Do I blame a lot of these people for doing this? Not really. I surveyed around 10 people anonymously, some being friends of mine, some not, and a lot of them didn’t really have much information.

  • Six people said they didn’t really know much about Diabetes
  • Two People said they knew some stuff
  • One person said they knew a lot about it
  • One person said they knew nothing
  • And at least Three of the Six who didn’t know much were friends of mine who have seen me treating my diabetes or heard me talk about it

Honestly, it’s disappointing to see that the majority of people in the survey didn’t know much about Diabetes. But the survey provides a possible solution to help people who are stigmatizing it and treating people differently for it. Since no one really knows what it is, then people need to learn more about it. Some people may not care, but I know I had a coach who went out of his way to ask my mom for books on Diabetes so he would know how to handle having me as one of his athletes better. The Coach did this so he could understand more about Diabetes and how best to train me so his practices wouldn’t cause any issues. And I can say I’ve looked up to that coach for that since he did. He may have looked away from where I was to ensure that he didn’t tell me to swim faster if my blood sugar was off. But he had tried to and knew if I said I was low what that meant. I knew others who didn’t.
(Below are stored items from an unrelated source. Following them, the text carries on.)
/-- R242: the object table over a warm reset: every object is gone, and its index counts as released in it, lowest first; its
generation stays, one higher where the object was not yet freed (log 152). -/
def objectsGone (s : State) : State :=
  let after := s.front.objs.map (fun e => (e.1, e.2.allocated, e.2.gen + b2n (e.2.allocated && !e.2.freed)))
  let live := after.filter (fun e => e.2.1)
  let a := s.front.objAlloc
  { s with front.objs := (after.filter (fun e => e.2.2 != 0)).map (fun e => (e.1, { gen := e.2.2 })),
           front.objAlloc := { a with released := a.released ++ sortNat ((live.filter (fun e => decide (e.2.2 ≤ 0xFFFFFF))).map (·.1)),
                                      retired := a.retired + (live.filter (fun e => decide (0xFFFFFF < e.2.2))).length } }

/-- R251: the fence IDs over a warm reset: those in use count as released in it, lowest first (log 152). -/
def fencesGone (s : State) : State :=
  let live := sortNat ((s.front.fences.filter (fun e => e.2.state != .free)).map (·.1))
  { s with front.fences := [], front.fenceAlloc := { s.front.fenceAlloc with released := s.front.fenceAlloc.released ++ live } }

/-- R38: every domain but the always-on health and power domain and the tick counter is reset; the stacks keep their bytes
(R47). Indices and IDs of objects and fences stay used and retired until cold reset (R242, R251). That
tpulse_holdover and the last accepted edge of tpulse are kept is the model's choice (log 150). -/
def warmState (s : State) : State :=
  let z := outsideOf s
  let g := fencesGone (objectsGone s)
  let b : Boundary := { z.bound with
    powered := s.bound.powered, porLow := false, absentCompletions := absentNow s, budgetPending := s.bound.budgetPending,
    budgetApplied := s.bound.budgetApplied, thermActive := s.bound.thermActive, thermGate := s.bound.thermGate, lastTpulse := s.bound.lastTpulse, bypassForced := s.bound.bypassForced,
    pwr := s.bound.pwr, fetchStopped := decide (2 ≤ s.bound.pwr), prepareOff := decide (2 ≤ s.bound.pwr) }
  let h : Health := { s.health with digest := none, ashRunning := [] }
  { z with regs := s.regs.filter (fun e => alwaysOn e.1), mem.hbm := s.mem.hbm, bound := b, time.tick := s.time.tick,
           time.sinceAdjust := s.time.sinceAdjust, health := h, front.capGen := s.front.capGen,
           front.objs := g.front.objs, front.objAlloc := g.front.objAlloc, front.fenceAlloc := g.front.fenceAlloc }

/-- R38: WARM_RESET: the generation rises (R264), the fuse shadows are loaded again, and the block stays in reset. -/
def execWarmReset (s : State) : Res :=
  .next (if s.bound.powered && !s.bound.porLow && !s.bound.warmHeld then
    let w := warmState s
    loadFuses { setF (setF w hpGo21C 0) bcPwrAck (if s.bound.pwr = 1 then 1 else 0) with
      bound.warmHeld := true, front.capGen := (s.front.capGen + 1) % 2 ^ 32 }
  else s)

/-- R38: WARM_RESET_SHORT. -/
def execWarmResetShort (s : State) : Res :=
  .next (if s.bound.powered && !s.bound.porLow && !s.bound.warmHeld then addF s bcWrstShort else s)

/-- R38, R39: WARM_RESET_RELEASE: staged start is repeated from amber. A clock lost while the reset was held still needs a reset
of its own (R33). -/
def execWarmResetRelease (s : State) : Res :=
  .next (if s.bound.warmHeld then
    let s : State := { s with bound.warmHeld := false, start.startTick := now s }
    if s.bound.clockLost then s else enterAmber s
  else s)

/-- R33: CLOCK_LOSS: every domain but the always-on ones stops until the next reset; what they held is not seen again (log
61). While a warm reset is held those domains hold nothing, and the loss is recorded. -/
def execClockLoss (s : State) : Res :=
  .next (if s.bound.warmHeld then setF { s with bound.clockLost := true } bcRootClkLost 1
  else if s.bound.powered && !s.bound.porLow && !s.bound.clockLost then
    let w := warmState s
    setF { w with bound.clockLost := true, start.fuses := s.start.fuses, start.shadow := s.start.shadow } bcRootClkLost 1
  else s)

/-- R41: POWER_REMOVED: nothing on the block survives. -/
def execPowerRemoved (s : State) : Res :=
  .next { outsideOf s with bound.powered := false, bound.alive := false, bound.absentCompletions := absentNow s, freeCount := s.freeCount }

/-! ### Power budget and power state (R40, R41) -/

/-- The always-on domains see their inputs. -/
def sideOn (s : State) : Bool := s.bound.powered && !s.bound.porLow

/-- R40: POWER_BUDGET_CAPTURE. -/
def execPowerBudgetCapture (watts : BitVec 10) (s : State) : Res :=
  .next (if sideOn s then { setF s bcCapturedW watts.toNat with bound.budgetPending := true } else s)

/-- R40, R50: the qualified request and what is acknowledged. -/
def putPwr (s : State) (pwr ack : Nat) : State := setF (setF { s with bound.pwr := pwr } bcPwrState pwr) bcPwrAck ack

/-- R41: a return from hold or prepare-off: fetch resumes, transmitters that prepare-off idled are on again, and start goes on
at the beginning of the state interrupted (R393). -/
def resumeRun (s : State) (pwr : Nat) : State :=
  let s : State := { putPwr s pwr pwr with bound.fetchStopped := false, bound.prepareOff := false }
  let s := if getF s bcState = 12 ∧ pwr = 0 then setF s bcState s.start.resume else s
  if 8 ≤ getF s bcState ∧ getF s bcState ≤ 11 then { s with bound.lkTxEn := txPorts s } else s

/-- R41: PWR_STATE_RUN: once off has been acknowledged the block does not return. -/
def execPwrStateRun (s : State) : Res := .next (if sideOn s && getF s bcPwrAck != 3 then resumeRun s 0 else s)
/-- R40: PWR_STATE_HOLD. -/
def execPwrStateHold (s : State) : Res := .next (if sideOn s && getF s bcPwrAck != 3 then resumeRun s 1 else s)

/-- R40: the shutdown sequence begins. -/
def startPrepare (s : State) (pwr : Nat) : State :=
  { putPwr s pwr (getF s bcPwrAck) with bound.fetchStopped := true, bound.prepareOff := true }

/-- R40: PWR_STATE_PREPARE_OFF. -/
def execPwrStatePrepareOff (s : State) : Res := .next (if sideOn s && getF s bcPwrAck != 3 then startPrepare s 2 else s)

/-- R40, R382: off is acknowledged: no new action, and the control complex is without power. -/
def reachOff (s : State) : State := { putPwr s 3 3 with bound.noAction := true, ctrl.powered := false }
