/-- R171, R249, R283, R284: fsig signals a fence of its context with a g register's value; fsig or fwait of another context's
fence ends the step with 0x0307. In a tick that has not updated the fence, fwait goes on when the fence's value has been
reached, is held while the fence waits, and at an error sets fail where it ignores errors and ends the step with the fence's
code where it does not. -/
def Obligations.FenceInstructions : Prop :=
  ∀ (s : State) (c : Nat) (dw : Bool) (fence a : Nat), legalAt s c (nextPc s c) →
    let k := coreOf s c
    let f := fenceOf s fence
    (atCommand s c (.fsig c dw fence a) → k.allocs = 0 → coreSends s c = 0 →
      (maySignal s (ctxOfCore s c) fence = true → f.state = .pending ∨ f.state = .signalled → f.upAt ≠ some s.time.tick →
        gReg k a ≠ BitVec.allOnes 64 → f.value.toNat ≤ (gReg k a).toNat → ∃ s', exec (.fsig c dw fence a) s = .next s' ∧
          coreOf s' c = { k with pc := nextPc s c, waitAt := none } ∧ (fenceOf s' fence).value = gReg k a ∧
          (fenceOf s' fence).state = .signalled ∧ (∀ i, i ≠ fence → fenceOf s' i = fenceOf s i)) ∧
      (maySignal s (ctxOfCore s c) fence = false → exec (.fsig c dw fence a) s = .next (stepFail s k.part 0x0307))) ∧
    (∀ ig, atCommand s c (.fwait c dw fence a ig) →
      (maySignal s (ctxOfCore s c) fence = false → exec (.fwait c dw fence a ig) s = .next (stepFail s k.part 0x0307)) ∧
      (maySignal s (ctxOfCore s c) fence = true → f.upAt ≠ some s.time.tick →
        ((gReg k a).toNat ≤ f.value.toNat → f.state ≠ .error →
          exec (.fwait c dw fence a ig) s = .next (goneOn s c k (nextPc s c))) ∧
        (f.value.toNat < (gReg k a).toNat → f.state ≠ .error →
          exec (.fwait c dw fence a ig) s = .next (putCore s c { k with waitAt := some (k.waitAt.getD s.time.tick) })) ∧
        (f.value.toNat < (gReg k a).toNat → f.state = .error →
          exec (.fwait c dw fence a ig) s = .next (if ig = true then goneOn s c { k with fail := true } (nextPc s c)
            else stepFail s k.part f.error))))

/-- R172: a yield is ignored in a group step, and where no pre-emption is wanted the task goes on with its g registers and its
core memories; a yield that is not ignored leaves the vector registers undefined (a free value, log 4). R160, R173: the
late-feature test copies a ready feature's late and subst bits to the flags and goes on, and is held until the feature is
ready. -/
def Obligations.YieldAndLateFeatures : Prop :=
  (∀ (s : State) (c : Nat) (dw : Bool), atCommand s c (.yield c dw) → legalAt s c (nextPc s c) → (coreOf s c).sel = none →
    (yieldIgnored s c = true → exec (.yield c dw) s = .next (goneOn s c (coreOf s c) (nextPc s c))) ∧
    (yieldIgnored s c = false → (coreOf s c).allocs = 0 → coreSends s c = 0 → preemptWanted s (coreOf s c).part = false →
      ∃ s', exec (.yield c dw) s = .next s' ∧ (coreOf s' c).pc = nextPc s c ∧ (coreOf s' c).g = (coreOf s c).g ∧
        (coreOf s' c).act = (coreOf s c).act ∧ (coreOf s' c).acc = (coreOf s c).acc ∧ (coreOf s' c).weight = (coreOf s c).weight ∧
        (coreOf s' c).prog = (coreOf s c).prog ∧ (∀ r l, vLane (coreOf s' c) r l = Config.freeLane s.freeCount r l) ∧
        (∀ d, d ≠ c → coreOf s' d = coreOf s d) ∧ { s' with cores := s.cores, freeCount := s.freeCount } = s)) ∧
  (∀ (s : State) (c : Nat) (dw : Bool) (feature a ab : Nat) (r : StepRun) (f : FeatureRun), legalAt s c (nextPc s c) →
    atCommand s c (.lateFeatureTest c dw feature false a ab) → runOf s (coreOf s c).part = some r → r.features[feature]? = some f →
    (f.ready = true → exec (.lateFeatureTest c dw feature false a ab) s =
      .next (goneOn s c { coreOf s c with late := f.lateBit, subst := f.substBit } (nextPc s c))) ∧
    (f.ready = false → exec (.lateFeatureTest c dw feature false a ab) s = .next s))

/-! ### Queues and commands (R231 to R301) -/

/-- R11, R16, R275, R276, R296: context n's doorbell page is the 4 KiB at n times 0x1000; a 32-bit or 64-bit write to one of
its words with a value in range moves that register of a context that takes doorbells, and nothing else; a write with other
byte enables, or through another function, changes nothing. -/
def Obligations.DoorbellsMove : Prop :=
  ∀ (s : State) (fn n q : Nat) (v : BitVec 64) (be : BitVec 8), n < 4096 → q < 4 →
    let c := ctxOf s n
    let x := v.toNat % 65536
    let page := n * 0x1000
    (c.function = fn → c.state = .active ∨ c.state = .broken → be = 0x0F#8 ∨ be = 0xFF#8 →
      ((mget c.sq q).log2 ≠ 0 → x < 2 ^ (mget c.sq q).log2 →
        exec (.doorbellSqTail fn (page + 8 * q) v be) s = .next (putCtx s n { c with sq := mset c.sq q { mget c.sq q with tail := x } })) ∧
      (x < 2 ^ c.cq.log2 → exec (.doorbellCq fn (page + 0x20) v be) s = .next (putCtx s n { c with cq.head := x })) ∧
      (x < 2 ^ c.eq.log2 → c.state = .broken ∨ c.eq.dropped = 0 →
        exec (.doorbellEq fn (page + 0x28) v be) s = .next (putCtx s n { c with eq.head := x }))) ∧
    (c.function ≠ fn ∨ (be ≠ 0x0F#8 ∧ be ≠ 0xFF#8) →
      exec (.doorbellSqTail fn (page + 8 * q) v be) s = .next s ∧ exec (.doorbellCq fn (page + 0x20) v be) s = .next s ∧
      exec (.doorbellEq fn (page + 0x28) v be) s = .next s)

/-- R298: the administrator's index registers take a value in range while the host port answers, and nothing else changes. R47,
R49: before the host port answers, a write through it changes nothing. -/
def Obligations.AdministratorIndices : Prop :=
  (∀ (s : State) (v : W32), s.bound.hostAnswers = true →
    let x := v.toNat % 65536
    (x < admDepth s qfAdmqLog2 16 → exec (.admqTailWrite v) s = .next (setF s qfAdmqTail x) ∧ getF (setF s qfAdmqTail x) qfAdmqTail = x) ∧
    (x < admDepth s qfAdmcqLog2 16 → exec (.admcqHeadWrite v) s = .next (setF s qfAdmcqHead x) ∧ getF (setF s qfAdmcqHead x) qfAdmcqHead = x) ∧
    (x < admDepth s qfAdmeqLog2 12 → s.front.admDropped = 0 →
      exec (.admeqHeadWrite v) s = .next (setF s qfAdmeqHead x) ∧ getF (setF s qfAdmeqHead x) qfAdmeqHead = x)) ∧
  (∀ (s : State) (v : W32) (i : Nat), s.bound.hostAnswers = false →
    exec (.admqTailWrite v) s = .next s ∧ exec (.admcqHeadWrite v) s = .next s ∧ exec (.admeqHeadWrite v) s = .next s ∧
    exec .acClearAll s = .next s ∧ exec .snapshotArm s = .next s ∧ exec .domainResetArm s = .next s ∧
    exec (.unitMarkOut i) s = .next s ∧ exec (.ashWatchSet i) s = .next s ∧ exec (.ashWatchClear i) s = .next s ∧ exec .digestGo s = .next s)

/-- R277, R298: a fetch on the administrator queue in green stage takes the descriptor at the head, where one is announced and
the buffer and the completion ring have room. -/
def Obligations.AdministratorFetch : Prop :=
  ∀ (s : State), s.bound.stage = 2 → frontRuns s = true → getF s qfAdmqTail ≠ getF s qfAdmqHead → s.front.admFetched = [] →
    admReserved s < admDepth s qfAdmcqLog2 16 - 1 →
    ∃ t d, exec (.descriptorFetch true) s = .next t ∧ t.front.admFetched = [d] ∧ d.slot = getF s qfAdmqHead ∧
      d.raw = rdBytes s.mem.host (getF64 s qfAdmqLo + 64 * getF s qfAdmqHead) 64 ∧ d.headAt = some s.time.tick ∧
      t.mem = s.mem ∧ t.front.jobs = s.front.jobs ∧ t.cores = s.cores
At the school I am at, Faith Craig, the director of Disability Resources is working to help people with disabilities fit in more and be able to level the playing field to make it more equal, by removing barriers and attempting to make it so those with disabilities don’t need to ask for a special service or stand out. And personally, I hope that the school’s changes can help reduce stigma for the campus, and maybe even the community someday.